Revista BRAVO! | Abril/2009
Por Carol Bensimon
Saiba mais sobre os escritores que passaram pela livraria
Sylvia Beach Whitman tem algo de intimidador. Desconfio disso antes mesmo de chegar à livraria administrada por ela, a lendária Shakespeare and Company, especializada em livros de língua inglesa e ponto de encontro de escritores célebres do século 20. Cruzo a ponte que me leva à Île de la Cité enquanto retomo mentalmente as perguntas que pretendo fazer. Na verdade, talvez eu esteja atrás de uma única resposta: será que ainda pode haver algo de legítimo na livraria ou o seu destino é ser apenas uma sombra do que já foi, tal como tantos cafés parisienses frequentados por intelectuais de outrora que hoje viraram armadilhas para turistas?
Diante da Notre-Dame, as ciganas repetem seu bordão, na tentativa de obter alguns tostões dos desavisados: "Speak English?". Ainda assim, nem elas, nem os jovens que distribuem folhetos de passeios fluviais, nem os japoneses com câmeras fotográficas são capazes de arranhar essa atmosfera de mito que reina em Paris, cidade que recentemente escolhi para morar. Como a própria Sylvia logo me dirá, ao sentarmos nas velhas cadeiras de seu escritório em desordem: "Há tanta gente cheia de sonhos que vem a Paris. São elas, na verdade, que tornam a cidade mágica".
Nesse sentido, a Shakespeare and Company é uma instituição poderosa, um misto de território de expatriados e sonho hippie. Desde os anos 50, jovens escritores de passagem dormem em camas instaladas em meio aos livros, em troca de duas horas de trabalho por dia. Calcula-se que mais de 40 mil já o fizeram.
Atravesso a segunda ponte. A livraria ocupa o lugar de um antigo mosteiro, na margem esquerda do Sena. George Whitman, seu proprietário, está com 95 anos. Desde que se aposentou, aos 89, é sua filha Sylvia quem administra o lugar. Ela tem 28 anos. Talvez seja isso, seus 28 tão próximos dos meus 26, o que me deixa intimidada. Uma garota com um grande mito nas mãos.

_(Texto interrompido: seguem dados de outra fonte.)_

theorem hostAbandon_keeps (hregs : Keep.regs P) (hlatches : Keep.latches P) (hstaged : Keep.staged P) (hmem : Keep.mem P) (htlm : Keep.tlm P) (htime : Keep.time P) (hpower : Keep.power P) (hboot : Keep.boot P) (hwdog : Keep.wdog P) (htrans : Keep.trans P) (hports : Keep.ports P) (hsheaves : Keep.sheaves P) (hsearches : Keep.searches P) (hgroups : Keep.groups P) (hsamplePhase : Keep.samplePhase P) (hdetq : Keep.detq P) (hspks : Keep.spks P) (hframes : Keep.frames P) (hnextFrame : Keep.nextFrame P) (hholds : Keep.holds P) (hwin : Keep.win P) (hlnk : Keep.lnk P) (hfuses : Keep.fuses P) (hses : Keep.ses P) (hpairs : Keep.pairs P) (hkey : Keep.key P) (hcores : Keep.cores P) (hfence : Keep.fence P) (hsage : Keep.sage P) (husl : Keep.usl P) (heth : Keep.eth P) (hxsp : Keep.xsp P) (hflash : Keep.flash P) (hflt : Keep.flt P) (htmrs : Keep.tmrs P) (hrtc : Keep.rtc P) (hint : Keep.int P) (hstl : Keep.stl P) (htag : Keep.tag P) (hreader : Keep.reader P) (hupd : Keep.upd P) (hfree : Keep.free P) (hout : Keep.out P) {a} {data} {reads} {s : State} (h : P s) : P (hostAbandon a data reads s) := by
  unfold hostAbandon
  refine Keep.ite ?_ ?_
  · assumption
  · extract_lets -underBinder -merge -useContext +onlyGivenNames x
    have hx : P x := by
      subst x
      refine Keep.ite ?_ ?_
      · refine portReads_keeps hregs hlatches hholds hcores heth hflt htmrs hint hstl hout ?_
        assumption
      · refine portWrites_keeps hregs hlatches hstaged hmem htlm htime hpower hboot hwdog htrans hports hsheaves hsearches hgroups hsamplePhase hdetq hspks hframes hnextFrame hholds hwin hlnk hfuses hses hpairs hkey hcores hfence hsage husl heth hxsp hflash hflt htmrs hrtc hint hstl htag hreader hupd hfree hout ?_
        assumption
    clear_value x
    refine Keep.ite ?_ ?_
    · refine evt_keeps hregs heth hint hstl hout ?_
      refine updEth_keeps heth ?_
      assumption
    · assumption

theorem hostBad_keeps (hregs : Keep.regs P) (heth : Keep.eth P) (hint : Keep.int P) (hstl : Keep.stl P) (hout : Keep.out P) {o} {s : State} (h : P s) : P (hostBad o s) := by
  unfold hostBad
  refine Keep.ite ?_ ?_
  · assumption
  · refine evt_keeps hregs heth hint hstl hout ?_
    assumption

theorem debugAnswer_keeps (hout : Keep.out P) {s : State} {e1} (h : P s) : P (debugAnswer s e1) := by
  unfold debugAnswer
  refine Keep.set_out hout ?_
  assumption

theorem debugRead_keeps (hregs : Keep.regs P) (hlatches : Keep.latches P) (hholds : Keep.holds P) (hcores : Keep.cores P) (heth : Keep.eth P) (hflt : Keep.flt P) (htmrs : Keep.tmrs P) (hint : Keep.int P) (hstl : Keep.stl P) (hout : Keep.out P) {a} {s : State} (h : P s) : P (debugRead a s) := by
  unfold debugRead
  refine Keep.ite ?_ ?_
  · assumption
  · extract_lets -underBinder -merge -useContext +onlyGivenNames x
    have hx : P x.2 := by
      subst x
      refine outRead_keeps hregs hlatches hholds hcores heth hflt htmrs hint hstl hout ?_
      assumption
    clear_value x
    refine debugAnswer_keeps hout ?_
    refine showRead_keeps hout ?_
    dsimp -zeta only
    assumption

theorem debugWrite_keeps (hregs : Keep.regs P) (hlatches : Keep.latches P) (hstaged : Keep.staged P) (hmem : Keep.mem P) (htlm : Keep.tlm P) (htime : Keep.time P) (hpower : Keep.power P) (hboot : Keep.boot P) (hwdog : Keep.wdog P) (htrans : Keep.trans P) (hports : Keep.ports P) (hsheaves : Keep.sheaves P) (hsearches : Keep.searches P) (hgroups : Keep.groups P) (hsamplePhase : Keep.samplePhase P) (hdetq : Keep.detq P) (hspks : Keep.spks P) (hframes : Keep.frames P) (hnextFrame : Keep.nextFrame P) (hholds : Keep.holds P) (hwin : Keep.win P) (hlnk : Keep.lnk P) (hfuses : Keep.fuses P) (hses : Keep.ses P) (hpairs : Keep.pairs P) (hkey : Keep.key P) (hcores : Keep.cores P) (hfence : Keep.fence P) (hsage : Keep.sage P) (husl : Keep.usl P) (heth : Keep.eth P) (hxsp : Keep.xsp P) (hflash : Keep.flash P) (hflt : Keep.flt P) (htmrs : Keep.tmrs P) (hrtc : Keep.rtc P) (hint : Keep.int P) (hstl : Keep.stl P) (htag : Keep.tag P) (hreader : Keep.reader P) (hupd : Keep.upd P) (hfree : Keep.free P) (hout : Keep.out P) {a} {v} {s : State} (h : P s) : P (debugWrite a v s) := by
  unfold debugWrite
  refine Keep.ite ?_ ?_
  · assumption
  · extract_lets -underBinder -merge -useContext +onlyGivenNames x
    have hx : P x.2 := by
      subst x
      refine outWrite_keeps hregs hlatches hstaged hmem htlm htime hpower hboot hwdog htrans hports hsheaves hsearches hgroups hsamplePhase hdetq hspks hframes hnextFrame hholds hwin hlnk hfuses hses hpairs hkey hcores hfence hsage husl heth hxsp hflash hflt htmrs hrtc hint hstl htag hreader hupd hfree hout ?_
      assumption
    clear_value x
    refine debugAnswer_keeps hout ?_
    assumption

theorem mgmtRespond_keeps (hregs : Keep.regs P) (hout : Keep.out P) {s : State} {lane} {op} {seq} {addr} {count} {status} {data} (h : P s) : P (mgmtRespond s lane op seq addr count status data) := by
  unfold mgmtRespond
  split
  · refine Keep.ite ?_ ?_
    · refine bump_keeps hregs ?_
      refine Keep.set_out hout ?_
      assumption
    · assumption
  · assumption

Vejo-a através do vidro. Bato à porta e entro.
Atmosfera Boêmia
A história da Shakespeare and Company começa de fato em 1919, quando a norte-americana Sylvia Beach — de quem mais tarde Sylvia Beach Whitman herdaria o nome, numa homenagem prestada por seu pai — inaugura a loja na rue de l'Odéon, não muito distante de onde é hoje. Uma porção de escritores expatriados passa a frequentar o lugar: Scott Fitzgerald, Ernest Hemingway, Ezra Pound, T. S. Eliot. Sylvia Beach toma conta de suas correspondências, envia seus textos a revistas literárias, empresta-lhes livros. Seu ato visionário, no entanto, é publicar Ulisses, o intrincado romance do irlandês James Joyce, em 1922, quando nenhuma editora do mundo anglo-saxão tinha coragem de fazê-lo.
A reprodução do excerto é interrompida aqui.